My hon. Friend the Member for West Dorset(Mr. Letwin) kept his eye on the rhythm of dialectic and the big questions that may one day be asked about the European Union. My hon. Friend the Member for Teignbridge (Mr. Nicholls), in a characteristically ebullient contribution, rightly said that if others want to create a supranational state, that is their business. At the moment, the evidence is strong that that is the direction in which many senior politicians in Europe want to go.
My hon. Friend the Member for Reigate (Mr. Blunt) also spoke on that theme. He described the overwhelming tide that is sweeping through the European argument, leading member states to ever closer integration. My hon. Friend the Member for Vale of York (Miss McIntosh) has
a different experience of the European Union from that of the rest of Conservative Members. She made an important and detailed speech, raising a number of questions that I am sure the Minister will want to follow up.
Especially welcome was the speech of my right hon. Friend the Member for Haltemprice and Howden (Mr. Davis). He spoke from his experience in government of the difficult realities of negotiating in the European Union. The Government are now learning about those hard realities at first hand.
The contributions from Labour Members were 50:50. Of the four speeches, two were on message--one of them alarmingly so--whereas the other two expressed anxieties about the Government's position, although for different reasons: at least I think that they were different reasons. The hon. Member for Crewe and Nantwich (Mrs. Dunwoody) was right to say that we should explain the implications of where the European Union is going. We shall soon have that opportunity; in the referendum on the single currency, we shall be able to put the case to the country, as my hon. Friend the Member for West Dorset also said.
At the start of the debate, my right hon. and learned Friend the Member for Folkestone and Hythe(Mr. Howard) made a most telling contribution. He characterised the Government's position as one that faced in two directions at the same time--one for our European partners and the other for the domestic market. We have heard much this evening about the yawning gulf between the Government's rhetoric at home and what they endorse abroad.
We have heard how the Government are getting into difficulties on both fronts. They draw up carefully crafted positions but, especially on tax harmonisation, their proposals are being rejected both at home and abroad. Oskar Lafontaine will not put up with the British Government trying to have it both ways any more than will the Conservative party, the British press or the British public.
The Labour party hopes that the phrases in the Party of European Socialists' beloved document, "The New European Way", will also strike its different audiences--the left-of-centre Governments in Europe and the voters at home--differently. However, that did not seem to please the hon. Member for Nottingham, South(Mr. Simpson), for curious reasons entirely of his own. Many hon. Members have spoken about tax harmonisation, and it would be tedious and unnecessary to go over the issue again.

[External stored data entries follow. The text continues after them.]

/-- Every die of a stripe takes pages. -/
def stripeServes (s : State) (stripe : Nat) : Bool := (stripeDies stripe).all (fun d => !dieShut s d)

/-- A stripe plane in which sets of a pool may be formed: no die of the stripe failed, the plane neither draining nor held, and for a
TLC set, whose word lines are programmed on all 16 dies (R231), every die serving. -/
def planeForms (s : State) (pool : Pool) (stripe plane : Nat) : Bool :=
  failedInStripe s stripe == 0 && !s.careen.campaigns.any (fun c => c.stripe == stripe && c.plane == plane) &&
    (pool == .landing || stripeServes s stripe)

/-- One block of the plane on each die of the stripe. -/
def gatherBlocks (s : State) (stripe plane : Nat) : Option (List Nat) :=
  let held := heldBlocks s
  (stripeDies stripe).foldr (fun d acc => match acc, leastWorn s held d plane with
    | some bs, some b => some (b :: bs)
    | _, _ => none) (some [])

/-- Free blocks are taken; the last 64 are the reserve (R287). -/
def takeBlocks (s : State) (k : Nat) : State :=
  let left := s.flash.freeBlocks - k
  let was := s.space.reserveLeft
  let s := { s with flash := { s.flash with freeBlocks := left }, space := { s.space with reserveLeft := min 64 left } }
  if was = 64 ∧ left < 64 then raise s 8 4 else s

/-- Blocks become free. -/
def giveBlocks (s : State) (k : Nat) : State :=
  let n := s.flash.freeBlocks + k
  { s with flash := { s.flash with freeBlocks := n }, space := { s.space with reserveLeft := min 64 n } }

/-- The code of a pool in a checkpoint's header (R293). -/
def poolCode : Pool → Nat
  | .landing => 0 | .warehouse => 1 | .index => 2

/-- A pre-reserved set has been used: a checkpoint begins (R292, R293). -/
def usePreReserved (s : State) (stripe : Nat) (pool : Pool) : State :=
  { s with space := { s.space with ckptQueued := true, preUsed := (4 * stripe + poolCode pool) :: s.space.preUsed } }

/-- Form a set of a pool (R230, R275): the lowest stripe and plane that can form one, the lowest free index there; between
checkpoints, one of each pool in a stripe (R293). -/
def formSet (s : State) (pool : Pool) : Option (State × Nat) :=
  let limit := fieldOf s A.DR_LANDING 15 0
  let openIn := fun (st : Nat) => (s.flash.sets.filter (fun p =>
    p.2.pool == pool && p.2.isOpen && p.1 / 4096 == st)).length
  if pool = .landing ∧ limit ≤ (s.flash.sets.filter (fun p => p.2.pool == Pool.landing)).length then none
  else if s.flash.freeBlocks < (if pool = .landing ∧ s.space.state < 3 then 80 else 16) then none
  else
    ((List.range 256).findSome? (fun k =>
      let st := k / 4
      let pl := k % 4
      if planeForms s pool st pl && !s.space.preUsed.contains (4 * st + poolCode pool) &&
          decide (openIn st < (if pool = .landing then 2 else 1)) then
        (gatherBlocks s st pl).map (fun bs => (st, pl, bs))
      else none)).map (fun x =>
        let base := x.1 * 4096 + x.2.1 * 1024
        let used := s.flash.sets.map Prod.fst
        let n := ((List.range 1024).find? (fun n => !used.contains (base + n))).getD 0
        let y : StripeSet := { pool := pool, blocks := x.2.2, isOpen := true, rows := 0, closedAt := 0, units := 0, packed := [],
                               refreshDue := none, sweepPending := false, moving := false, moved := [], ckptNeeded := 0,
                               topCsn := 0 }
        let tlc := pool != .landing
        let blocks := x.2.2.foldl (fun bs b => tabPut bs b { blockOf s b with tlc := tlc }) s.flash.blocks
        let s := { s with flash := { s.flash with sets := tabPut s.flash.sets (base + n) y, blocks := blocks } }
        (usePreReserved (takeBlocks s 16) x.1 pool, base + n))

/-- Change a set. -/
def updSet (s : State) (id : Nat) (f : StripeSet → StripeSet) : State :=
  { s with flash := { s.flash with sets := tabUpd s.flash.sets id f } }

/-- Close a set; sets close in a numbered order (R278). -/
def closeSet (s : State) (id : Nat) : State :=
  let n := s.space.closedCount + 1
  let s := { s with space := { s.space with closedCount := n } }
  updSet s id (fun x => { x with isOpen := false, closedAt := n })

/-! ### Landing pages (R276) -/

/-- The data page `k` of a set in page order (R272): its row and stripe position, the parity position skipped. -/
def dataPage (k : Nat) : Nat × Nat :=
  let row := k / 15
  let j := k % 15
  (row, if j < row % 16 then j else j + 1)

/-- The die at a stripe position of a set. -/
def setDie (id pos : Nat) : Nat := (stripeDies (id / 4096)).getD pos 0

/-- Data pages of an SLC set. -/
def slcPages : Nat := 15 * 1365

/-- Dry dock has been requested for a die of a set's stripe, so that no new row opens in it (R253). -/
def rowsHeld (s : State) (id : Nat) : Bool := (stripeDies (id / 4096)).any (fun d => (dockOf s d).phase == 1)

/-- Open the next landing page of a set, on a die that serves and is none of `avoid`; at most `fuel` positions are
passed over. -/
def openIn (avoid : Option Nat) : Nat → State → Nat → Option (State × Nat)
  | 0, _, _ => none
  | fuel + 1, s, id =>
    match tabGet s.flash.sets id with
    | none => none
    | some x =>
      if slcPages ≤ x.rows ∨ (x.rows % 15 = 0 ∧ rowsHeld s id) then none
      else
        let (row, pos) := dataPage x.rows
        let die := setDie id pos
        let s := updSet s id (fun x => { x with rows := x.rows + 1 })
        let s := if x.rows + 1 = slcPages then closeSet s id else s
        if dieShut s die || avoid == some die then openIn avoid fuel s id
        else
          let n := s.space.nextPage
          let p : LandingPage := { die := die, setId := id, row := row, firstAt := s.sessionUs, free := 256,
                                   closed := false, pieces := [] }
          some ({ s with space := { s.space with pages := tabPut s.space.pages n p, nextPage := n + 1 } }, n)

/-- Open a fresh landing page: in an open landing set, else in a new one. -/
def freshPage (s : State) (avoid : Option Nat) : Option (State × Nat) :=
  let sets := (s.flash.sets.filter (fun p => p.2.pool == Pool.landing && p.2.isOpen)).map Prod.fst
  match sets.findSome? (fun id => openIn avoid 40 s id) with
  | some r => some r
  | none => match formSet s .landing with
    | some (s, id) => openIn avoid 40 s id
    | none => none

/-- The open page that has room, with the fewest free units, ties to the lower die and then the lower page (R276). -/
def fittingPage (s : State) (units : Nat) (avoid : Option Nat) : Option Nat :=
  (s.space.pages.foldl (fun (m : Option (Nat × LandingPage)) p =>
    if p.2.closed || decide (p.2.free < units) || avoid == some p.2.die || dieShut s p.2.die then m
    else match m with
      | none => some p
      | some q => if p.2.free < q.2.free ∨ (p.2.free = q.2.free ∧ p.2.die < q.2.die) then some p else some q)
    none).map Prod.fst

/-! ### Programmed pages (R225, R228, R229, R231, R235) -/

/-- The page at a row and stripe position of a set, as 4,096 × block + page. -/
def rowPage (x : StripeSet) (row pos : Nat) : Nat := 4096 * x.blocks.getD pos 0 + row

/-- The metadata of a page programmed in a set. -/
def setMeta (s : State) (id : Nat) (x : StripeSet) (row pos typ csn ident : Nat) : PageMeta :=
  let b := blockOf s (x.blocks.getD pos 0)
  { typ := typ, pflags := flag (x.pool == .landing) + 2 * flag b.firstCycle, position := 4096 * pos + 256 * (row % 16), set := id,
    csn := csn, ident := ident, eraseCount := b.erases }

/-- A page is programmed in a set. -/
def putPage (s : State) (id : Nat) (x : StripeSet) (row pos typ csn ident : Nat) (data : List Byte) : State :=
  { s with flash := { s.flash with
    pages := tabPut s.flash.pages (rowPage x row pos) (Page.of (setMeta s id x row pos typ csn ident) data) } }

/-- A program is counted in the channel of its die (R247). -/
def countProgram (s : State) (d : Nat) : State := bump s (0x10088 + 0x1000 * chanOf d)

/-- The programmed pages of a row but for one stripe position. -/
def rowPages (s : State) (x : StripeSet) (row but : Nat) : List Page :=
  ((List.range 16).filter (fun p => p != but)).filterMap (fun p => tabGet s.flash.pages (rowPage x row p))

/-- The parity of a row (R231): the XOR of its data pages. While the row is open, DRAM holds the parity accumulated so far. -/
def rowParity (s : State) (x : StripeSet) (row : Nat) : List Byte := xorPages ((rowPages s x row (row % 16)).map Page.data)

/-- The data area of a page from the rest of its row (R233): in an open row the accumulated parity takes the place of the missing
parity page. -/
def rebuiltData (s : State) (x : StripeSet) (row pos : Nat) : List Byte :=
  let others := xorPages ((rowPages s x row pos).map Page.data)
  if (tabGet s.flash.pages (rowPage x row (row % 16))).isSome ∨ pos = row % 16 then others else xorBytes others (rowParity s x row)

/-- The parity page of a row is programmed. -/
def putParity (s : State) (id : Nat) (x : StripeSet) (row : Nat) : State :=
  let csn := listMax ((rowPages s x row (row % 16)).map pageCsn)
  putPage s id x row (row % 16) 4 csn 0 (rowParity s x row)

/-- A landing page of a row is open or being programmed. -/
def rowBusy (s : State) (id row : Nat) : Bool := s.space.pages.any (fun p => p.2.setId == id && p.2.row == row)

/-- The parity page of an SLC row is due: each of its data positions has been programmed or passed over. -/
def parityDue (s : State) (id : Nat) (x : StripeSet) (row : Nat) : Bool :=
  decide (15 * (row + 1) ≤ x.rows) && !rowBusy s id row && !(rowPages s x row (row % 16)).isEmpty &&
    (tabGet s.flash.pages (rowPage x row (row % 16))).isNone && !dieUnavailable s (setDie id (row % 16))

/-- The parity pages that are due are programmed. The step that makes one due ends its program (DESIGN CHOICE: the spec gives it no order
among the die's operations; log entry 170). -/
def closeParity (s : State) : State :=
  (s.flash.sets.filter (fun p => p.2.pool == Pool.landing)).foldl (fun s p =>
    ((List.range ((p.2.rows + 14) / 15)).filter (parityDue s p.1 p.2)).foldl (fun s row =>
      countProgram (putParity s p.1 p.2 row) (setDie p.1 (row % 16))) s) s

/-- An SLC row is closed (R235): its data positions that nothing has been programmed in, or is being, take pad pages, on the dies that
serve. -/
def padRow (s : State) (id : Nat) (x : StripeSet) (row : Nat) : State :=
  let empty := fun (p : Nat) => p != row % 16 && (tabGet s.flash.pages (rowPage x row p)).isNone && !dieUnavailable s (setDie id p) &&
    !(blockOf s (x.blocks.getD p 0)).retired && !s.space.pages.any (fun y => y.2.setId == id && y.2.row == row && y.2.die == setDie id p)
  ((List.range 16).filter empty).foldl (fun s p => countProgram (putPage s id x row p 5 0 0 []) (setDie id p)) s

/-- The row that a landing set has begun is closed: no data page opens in it any more. -/
def padOpenRow (s : State) (id : Nat) : State := match tabGet s.flash.sets id with
  | some x =>
    if x.pool = .landing ∧ x.rows % 15 ≠ 0 then
      updSet (padRow s id x (x.rows / 15)) id (fun x => { x with rows := (x.rows + 14) / 15 * 15 })
    else s
  | none => s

I have enjoyed one particular moment in the last few days, which makes the point, raised by my hon. Friend the Member for Reigate, that there is a great sense of deja vu about the Government's position. I had a fantasy--I do not pretend that it is the truth--about the scene in the Foreign Office yesterday. Ministers and their civil servants were trying to decide what to do after the Chancellor had come back, having been mugged at ECOFIN. How best were they to give the impression that the Foreign Office was not trying to lie low--although, of course, that was what it was trying to do?